* _Problem description_
In the data below, find each line carrying the string "none" and copy it out.

#####

-- ==== Sys2Proof/Tests/Slice0.lean ====
section
/-! SUPPORT. The model's own tests, by hand from spec/, and a witness for the hypotheses of each statement.

Execution and decode vectors are those of 95_test_vectors.md, named by their ids there, or are worked out from
the rule a test names. -/

namespace Sys2Proof.Machine

/-! ### Well-formedness: one ill-formed term for each check -/

def ctx64 : CodeCtx := ⟨.long64, false, false⟩

def ctx32 : CodeCtx := ⟨.prot, false, false⟩

def ctx16 : CodeCtx := ⟨.real, true, false⟩

def plain : Spelling := ⟨[], none⟩

theorem test_wf_refuses_two_of_one_group : (Instr.movsb ⟨[.seg .cs, .seg .ds], none⟩).wf ctx64 = false := by decide

theorem test_wf_refuses_rex_outside_64bit_mode : (Instr.movsb ⟨[], some 0x0⟩).wf ctx32 = false := by decide

theorem test_wf_refuses_wrong_size : (Instr.movsw plain).wf ctx64 = false := by decide

theorem test_wf_refuses_quadword_outside_64bit_mode : (Instr.movsq ⟨[], some 0x8⟩).wf ctx32 = false := by decide

theorem test_wf_refuses_rep_form_without_rep : (Instr.repMovsb plain).wf ctx64 = false := by decide

theorem test_wf_refuses_rep_in_a_form_without_rep : (Instr.movsb ⟨[.rep], none⟩).wf ctx64 = false := by decide

theorem test_wf_refuses_repne_without_lock : (Instr.movsb ⟨[.repne], none⟩).wf ctx64 = false := by decide

theorem test_wf_admits_all_five_groups_and_rex :
    (Instr.repMovsq ⟨[.lock, .rep, .seg .gs, .opSize, .addrSize], some 0xF⟩).wf ctx64 = true := by decide

/-! ### Decoding, words written out from 30_encoding.md -/

theorem test_decode_K1_movsb : decode ctx64 [0xA4] = .insn (.movsb plain) := by decide

theorem test_decode_K3_movsw : decode ctx64 [0x66, 0xA5] = .insn (.movsw ⟨[.opSize], none⟩) := by decide

/-- R62: opcode byte A4 is a byte move whatever the prefixes. -/
theorem test_decode_66_A4_is_a_byte_move : decode ctx64 [0x66, 0xA4] = .insn (.movsb ⟨[.opSize], none⟩) := by decide

theorem test_decode_K2_movsd : decode ctx64 [0xA5] = .insn (.movsd plain) := by decide

theorem test_decode_K5_movsq : decode ctx64 [0x4F, 0xA5] = .insn (.movsq ⟨[], some 0xF⟩) := by decide

theorem test_decode_K14_repMovsb : decode ctx64 [0xF3, 0xA4] = .insn (.repMovsb ⟨[.rep], none⟩) := by decide

theorem test_decode_K15_repMovsw :
    decode ctx64 [0x66, 0xF3, 0xA5] = .insn (.repMovsw ⟨[.opSize, .rep], none⟩) := by decide

theorem test_decode_repMovsd_16bit_code :
    decode ctx16 [0xF3, 0x66, 0xA5] = .insn (.repMovsd ⟨[.rep, .opSize], none⟩) := by decide

theorem test_decode_K16_repMovsq :
    decode ctx64 [0xF3, 0x48, 0xA5] = .insn (.repMovsq ⟨[.rep], some 0x8⟩) := by decide

theorem test_encode_movsM8M8 : encode (.movsM8M8 plain) = [0xA4] := by decide

theorem test_encode_movsM16M16 : encode (.movsM16M16 ⟨[.opSize], none⟩) = [0x66, 0xA5] := by decide

theorem test_encode_movsM32M32 : encode (.movsM32M32 plain) = [0xA5] := by decide

theorem test_encode_movsM64M64 : encode (.movsM64M64 ⟨[], some 0x8⟩) = [0x48, 0xA5] := by decide
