-- ==== Sys2Proof/Machine/Dispatch.lean ====
section
/-! DEFINITION. One arm per operation (spec/30_encoding.md R55, R62, R63). -/

namespace Sys2Proof.Machine

def exec (i : Instr) (s : State) : Host.Outcome State Fault Refusal :=
  match i with
  | .frame w => Sys2Proof.Machine.execFrame w s
  | .chk a1 a2 => Sys2Proof.Machine.execChk a1 a2 s
  | .enc a1 a2 => Sys2Proof.Machine.execEnc a1 a2 s
  | .val w0 w1 w2 w3 w4 w5 w6 => Sys2Proof.Machine.execVal w0 w1 w2 w3 w4 w5 w6 s
  | .dec f0 f1 f2 f3 f4 f5 f6 => Sys2Proof.Machine.execDec f0 f1 f2 f3 f4 f5 f6 s
  | .rxb b => Sys2Proof.Machine.execRxb b s
  | .rst => Sys2Proof.Machine.execRst s
  | .nop => Sys2Proof.Machine.execNop s
  | .rxs bs => Sys2Proof.Machine.execRxs bs s
  | .loop a1 a2 => Sys2Proof.Machine.execLoop a1 a2 s

end Sys2Proof.Machine
end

#####

* _Solution below_
def plain : Spelling := ⟨[], none⟩
theorem test_wf_refuses_two_of_one_group : (Instr.movsb ⟨[.seg .cs, .seg .ds], none⟩).wf ctx64 = false := by decide
theorem test_wf_refuses_rep_in_a_form_without_rep : (Instr.movsb ⟨[.rep], none⟩).wf ctx64 = false := by decide
theorem test_wf_refuses_repne_without_lock : (Instr.movsb ⟨[.repne], none⟩).wf ctx64 = false := by decide
theorem test_decode_K3_movsw : decode ctx64 [0x66, 0xA5] = .insn (.movsw ⟨[.opSize], none⟩) := by decide
theorem test_decode_66_A4_is_a_byte_move : decode ctx64 [0x66, 0xA4] = .insn (.movsb ⟨[.opSize], none⟩) := by decide
theorem test_decode_K14_repMovsb : decode ctx64 [0xF3, 0xA4] = .insn (.repMovsb ⟨[.rep], none⟩) := by decide
    decode ctx64 [0x66, 0xF3, 0xA5] = .insn (.repMovsw ⟨[.opSize, .rep], none⟩) := by decide
    decode ctx16 [0xF3, 0x66, 0xA5] = .insn (.repMovsd ⟨[.rep, .opSize], none⟩) := by decide
theorem test_encode_movsM16M16 : encode (.movsM16M16 ⟨[.opSize], none⟩) = [0x66, 0xA5] := by decide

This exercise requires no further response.